— WORK TO COMPLETE —
Below are some records. Return exactly the lines from the one containing "(30_encoding.md R53). -/" through the one containing "theorem Encoding.cls : Encoding.Statement", both included, and only those.

Saved entries
-- ==== Sys2Proof/Laws/PerInstr.lean ====
section
/-! SUPPORT. The family Encoding: the word of every instruction is covered by the instruction's own
row of the opcode map (30_encoding.md R53), one lemma per constructor. -/

namespace Sys2Proof.Laws

/-- The encoded word matches the mask and the match of the instruction's row
(30_encoding.md R53). -/
def Encoding.Statement (i : Instr) : Prop := coveredByPattern i.pattern (encode i) = true

theorem coveredByPattern_of_row {w : Word} (r : OpcodeRow) (hr : r ∈ opcodeMap)
    (h : w &&& r.mask = r.value) : coveredByPattern r.pattern w = true :=
  List.any_eq_true.2 ⟨r, hr, by simp [OpcodeRow.covers, h]⟩

section masks
variable (op : BitVec 4) (nnn : Addr12) (nn : Byte) (n : BitVec 4) (x y : RegIdx)

theorem encodeA_masked_F000 : encodeA op nnn &&& 0xF000#16 = encodeA op 0 := by
  apply BitVec.eq_of_getLsbD_eq
  intro k hk
  rw [BitVec.getLsbD_and, encodeA_getLsbD, encodeA_getLsbD]
  interval_cases k <;> simp

theorem encodeXK_masked_F000 : encodeXK op x nn &&& 0xF000#16 = encodeXK op 0 0 := by
  apply BitVec.eq_of_getLsbD_eq
  intro k hk
  rw [BitVec.getLsbD_and, encodeXK_getLsbD, encodeXK_getLsbD]
  interval_cases k <;> simp [regBits]

theorem encodeXK_masked_F0FF : encodeXK op x nn &&& 0xF0FF#16 = encodeXK op 0 nn := by
  apply BitVec.eq_of_getLsbD_eq
  intro k hk
  rw [BitVec.getLsbD_and, encodeXK_getLsbD, encodeXK_getLsbD]
  interval_cases k <;> simp [regBits]

theorem encodeXYN_masked_F000 : encodeXYN op x y n &&& 0xF000#16 = encodeXYN op 0 0 0 := by
  apply BitVec.eq_of_getLsbD_eq
  intro k hk
  rw [BitVec.getLsbD_and, encodeXYN_getLsbD, encodeXYN_getLsbD]
  interval_cases k <;> simp [regBits]

theorem encodeXYN_masked_F00F : encodeXYN op x y n &&& 0xF00F#16 = encodeXYN op 0 0 n := by
  apply BitVec.eq_of_getLsbD_eq
  intro k hk
  rw [BitVec.getLsbD_and, encodeXYN_getLsbD, encodeXYN_getLsbD]
  interval_cases k <;> simp [regBits]

end masks

theorem Encoding.cls : Encoding.Statement .cls :=
  coveredByPattern_of_row ⟨"00E0", 0xFFFF, 0x00E0⟩ (by decide) rfl

theorem Encoding.ret : Encoding.Statement .ret :=
  coveredByPattern_of_row ⟨"00EE", 0xFFFF, 0x00EE⟩ (by decide) rfl

theorem Encoding.jp (nnn : Addr12) : Encoding.Statement (.jp nnn) :=
  coveredByPattern_of_row ⟨"1NNN", 0xF000, 0x1000⟩ (by decide) (encodeA_masked_F000 ..)

theorem Encoding.call (nnn : Addr12) : Encoding.Statement (.call nnn) :=
  coveredByPattern_of_row ⟨"2NNN", 0xF000, 0x2000⟩ (by decide) (encodeA_masked_F000 ..)

theorem Encoding.seImm (x : RegIdx) (nn : Byte) : Encoding.Statement (.seImm x nn) :=
  coveredByPattern_of_row ⟨"3XNN", 0xF000, 0x3000⟩ (by decide) (encodeXK_masked_F000 ..)

theorem Encoding.sneImm (x : RegIdx) (nn : Byte) : Encoding.Statement (.sneImm x nn) :=
  coveredByPattern_of_row ⟨"4XNN", 0xF000, 0x4000⟩ (by decide) (encodeXK_masked_F000 ..)

theorem Encoding.seReg (x y : RegIdx) : Encoding.Statement (.seReg x y) :=
  coveredByPattern_of_row ⟨"5XY0", 0xF00F, 0x5000⟩ (by decide) (encodeXYN_masked_F00F ..)

theorem Encoding.ldImm (x : RegIdx) (nn : Byte) : Encoding.Statement (.ldImm x nn) :=
  coveredByPattern_of_row ⟨"6XNN", 0xF000, 0x6000⟩ (by decide) (encodeXK_masked_F000 ..)

theorem Encoding.addImm (x : RegIdx) (nn : Byte) : Encoding.Statement (.addImm x nn) :=
  coveredByPattern_of_row ⟨"7XNN", 0xF000, 0x7000⟩ (by decide) (encodeXK_masked_F000 ..)

theorem Encoding.ldReg (x y : RegIdx) : Encoding.Statement (.ldReg x y) :=
  coveredByPattern_of_row ⟨"8XY0", 0xF00F, 0x8000⟩ (by decide) (encodeXYN_masked_F00F ..)

theorem Encoding.orReg (x y : RegIdx) : Encoding.Statement (.orReg x y) :=
  coveredByPattern_of_row ⟨"8XY1", 0xF00F, 0x8001⟩ (by decide) (encodeXYN_masked_F00F ..)

theorem Encoding.andReg (x y : RegIdx) : Encoding.Statement (.andReg x y) :=
  coveredByPattern_of_row ⟨"8XY2", 0xF00F, 0x8002⟩ (by decide) (encodeXYN_masked_F00F ..)

theorem Encoding.xorReg (x y : RegIdx) : Encoding.Statement (.xorReg x y) :=
  coveredByPattern_of_row ⟨"8XY3", 0xF00F, 0x8003⟩ (by decide) (encodeXYN_masked_F00F ..)

theorem Encoding.addReg (x y : RegIdx) : Encoding.Statement (.addReg x y) :=
  coveredByPattern_of_row ⟨"8XY4", 0xF00F, 0x8004⟩ (by decide) (encodeXYN_masked_F00F ..)

theorem Encoding.subReg (x y : RegIdx) : Encoding.Statement (.subReg x y) :=
  coveredByPattern_of_row ⟨"8XY5", 0xF00F, 0x8005⟩ (by decide) (encodeXYN_masked_F00F ..)

theorem Encoding.shr (x y : RegIdx) : Encoding.Statement (.shr x y) :=
  coveredByPattern_of_row ⟨"8XY6", 0xF00F, 0x8006⟩ (by decide) (encodeXYN_masked_F00F ..)

theorem Encoding.subn (x y : RegIdx) : Encoding.Statement (.subn x y) :=
  coveredByPattern_of_row ⟨"8XY7", 0xF00F, 0x8007⟩ (by decide) (encodeXYN_masked_F00F ..)

theorem Encoding.shl (x y : RegIdx) : Encoding.Statement (.shl x y) :=
  coveredByPattern_of_row ⟨"8XYE", 0xF00F, 0x800E⟩ (by decide) (encodeXYN_masked_F00F ..)

theorem Encoding.sneReg (x y : RegIdx) : Encoding.Statement (.sneReg x y) :=
  coveredByPattern_of_row ⟨"9XY0", 0xF00F, 0x9000⟩ (by decide) (encodeXYN_masked_F00F ..)

theorem Encoding.ldI (nnn : Addr12) : Encoding.Statement (.ldI nnn) :=
  coveredByPattern_of_row ⟨"ANNN", 0xF000, 0xA000⟩ (by decide) (encodeA_masked_F000 ..)

theorem Encoding.jpV0 (nnn : Addr12) : Encoding.Statement (.jpV0 nnn) :=
  coveredByPattern_of_row ⟨"BNNN", 0xF000, 0xB000⟩ (by decide) (encodeA_masked_F000 ..)

theorem Encoding.rnd (x : RegIdx) (nn : Byte) : Encoding.Statement (.rnd x nn) :=
  coveredByPattern_of_row ⟨"CXNN", 0xF000, 0xC000⟩ (by decide) (encodeXK_masked_F000 ..)

theorem Encoding.drw (x y : RegIdx) (n : BitVec 4) : Encoding.Statement (.drw x y n) :=
  coveredByPattern_of_row ⟨"DXYN", 0xF000, 0xD000⟩ (by decide) (encodeXYN_masked_F000 ..)

theorem Encoding.skp (x : RegIdx) : Encoding.Statement (.skp x) :=
  coveredByPattern_of_row ⟨"EX9E", 0xF0FF, 0xE09E⟩ (by decide) (encodeXK_masked_F0FF ..)

theorem Encoding.sknp (x : RegIdx) : Encoding.Statement (.sknp x) :=
  coveredByPattern_of_row ⟨"EXA1", 0xF0FF, 0xE0A1⟩ (by decide) (encodeXK_masked_F0FF ..)

theorem Encoding.ldVxDt (x : RegIdx) : Encoding.Statement (.ldVxDt x) :=
  coveredByPattern_of_row ⟨"FX07", 0xF0FF, 0xF007⟩ (by decide) (encodeXK_masked_F0FF ..)

theorem Encoding.ldVxK (x : RegIdx) : Encoding.Statement (.ldVxK x) :=
  coveredByPattern_of_row ⟨"FX0A", 0xF0FF, 0xF00A⟩ (by decide) (encodeXK_masked_F0FF ..)

theorem Encoding.ldDtVx (x : RegIdx) : Encoding.Statement (.ldDtVx x) :=
  coveredByPattern_of_row ⟨"FX15", 0xF0FF, 0xF015⟩ (by decide) (encodeXK_masked_F0FF ..)

theorem Encoding.ldStVx (x : RegIdx) : Encoding.Statement (.ldStVx x) :=
  coveredByPattern_of_row ⟨"FX18", 0xF0FF, 0xF018⟩ (by decide) (encodeXK_masked_F0FF ..)

theorem Encoding.addI (x : RegIdx) : Encoding.Statement (.addI x) :=
  coveredByPattern_of_row ⟨"FX1E", 0xF0FF, 0xF01E⟩ (by decide) (encodeXK_masked_F0FF ..)

theorem Encoding.ldF (x : RegIdx) : Encoding.Statement (.ldF x) :=
  coveredByPattern_of_row ⟨"FX29", 0xF0FF, 0xF029⟩ (by decide) (encodeXK_masked_F0FF ..)

theorem Encoding.ldB (x : RegIdx) : Encoding.Statement (.ldB x) :=
  coveredByPattern_of_row ⟨"FX33", 0xF0FF, 0xF033⟩ (by decide) (encodeXK_masked_F0FF ..)

theorem Encoding.stRegs (x : RegIdx) : Encoding.Statement (.stRegs x) :=
  coveredByPattern_of_row ⟨"FX55", 0xF0FF, 0xF055⟩ (by decide) (encodeXK_masked_F0FF ..)

theorem Encoding.ldRegs (x : RegIdx) : Encoding.Statement (.ldRegs x) :=
  coveredByPattern_of_row ⟨"FX65", 0xF0FF, 0xF065⟩ (by decide) (encodeXK_masked_F0FF ..)

end Sys2Proof.Laws
end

— TASK SOLUTION —
(30_encoding.md R53). -/
def Encoding.Statement (i : Instr) : Prop := coveredByPattern i.pattern (encode i) = true

theorem coveredByPattern_of_row {w : Word} (r : OpcodeRow) (hr : r ∈ opcodeMap)
    (h : w &&& r.mask = r.value) : coveredByPattern r.pattern w = true :=
  List.any_eq_true.2 ⟨r, hr, by simp [OpcodeRow.covers, h]⟩

section masks
variable (op : BitVec 4) (nnn : Addr12) (nn : Byte) (n : BitVec 4) (x y : RegIdx)

theorem encodeA_masked_F000 : encodeA op nnn &&& 0xF000#16 = encodeA op 0 := by
  apply BitVec.eq_of_getLsbD_eq
  intro k hk
  rw [BitVec.getLsbD_and, encodeA_getLsbD, encodeA_getLsbD]
  interval_cases k <;> simp

theorem encodeXK_masked_F000 : encodeXK op x nn &&& 0xF000#16 = encodeXK op 0 0 := by
  apply BitVec.eq_of_getLsbD_eq
  intro k hk
  rw [BitVec.getLsbD_and, encodeXK_getLsbD, encodeXK_getLsbD]
  interval_cases k <;> simp [regBits]

theorem encodeXK_masked_F0FF : encodeXK op x nn &&& 0xF0FF#16 = encodeXK op 0 nn := by
  apply BitVec.eq_of_getLsbD_eq
  intro k hk
  rw [BitVec.getLsbD_and, encodeXK_getLsbD, encodeXK_getLsbD]
  interval_cases k <;> simp [regBits]

theorem encodeXYN_masked_F000 : encodeXYN op x y n &&& 0xF000#16 = encodeXYN op 0 0 0 := by
  apply BitVec.eq_of_getLsbD_eq
  intro k hk
  rw [BitVec.getLsbD_and, encodeXYN_getLsbD, encodeXYN_getLsbD]
  interval_cases k <;> simp [regBits]

theorem encodeXYN_masked_F00F : encodeXYN op x y n &&& 0xF00F#16 = encodeXYN op 0 0 n := by
  apply BitVec.eq_of_getLsbD_eq
  intro k hk
  rw [BitVec.getLsbD_and, encodeXYN_getLsbD, encodeXYN_getLsbD]
  interval_cases k <;> simp [regBits]

end masks

theorem Encoding.cls : Encoding.Statement .cls :=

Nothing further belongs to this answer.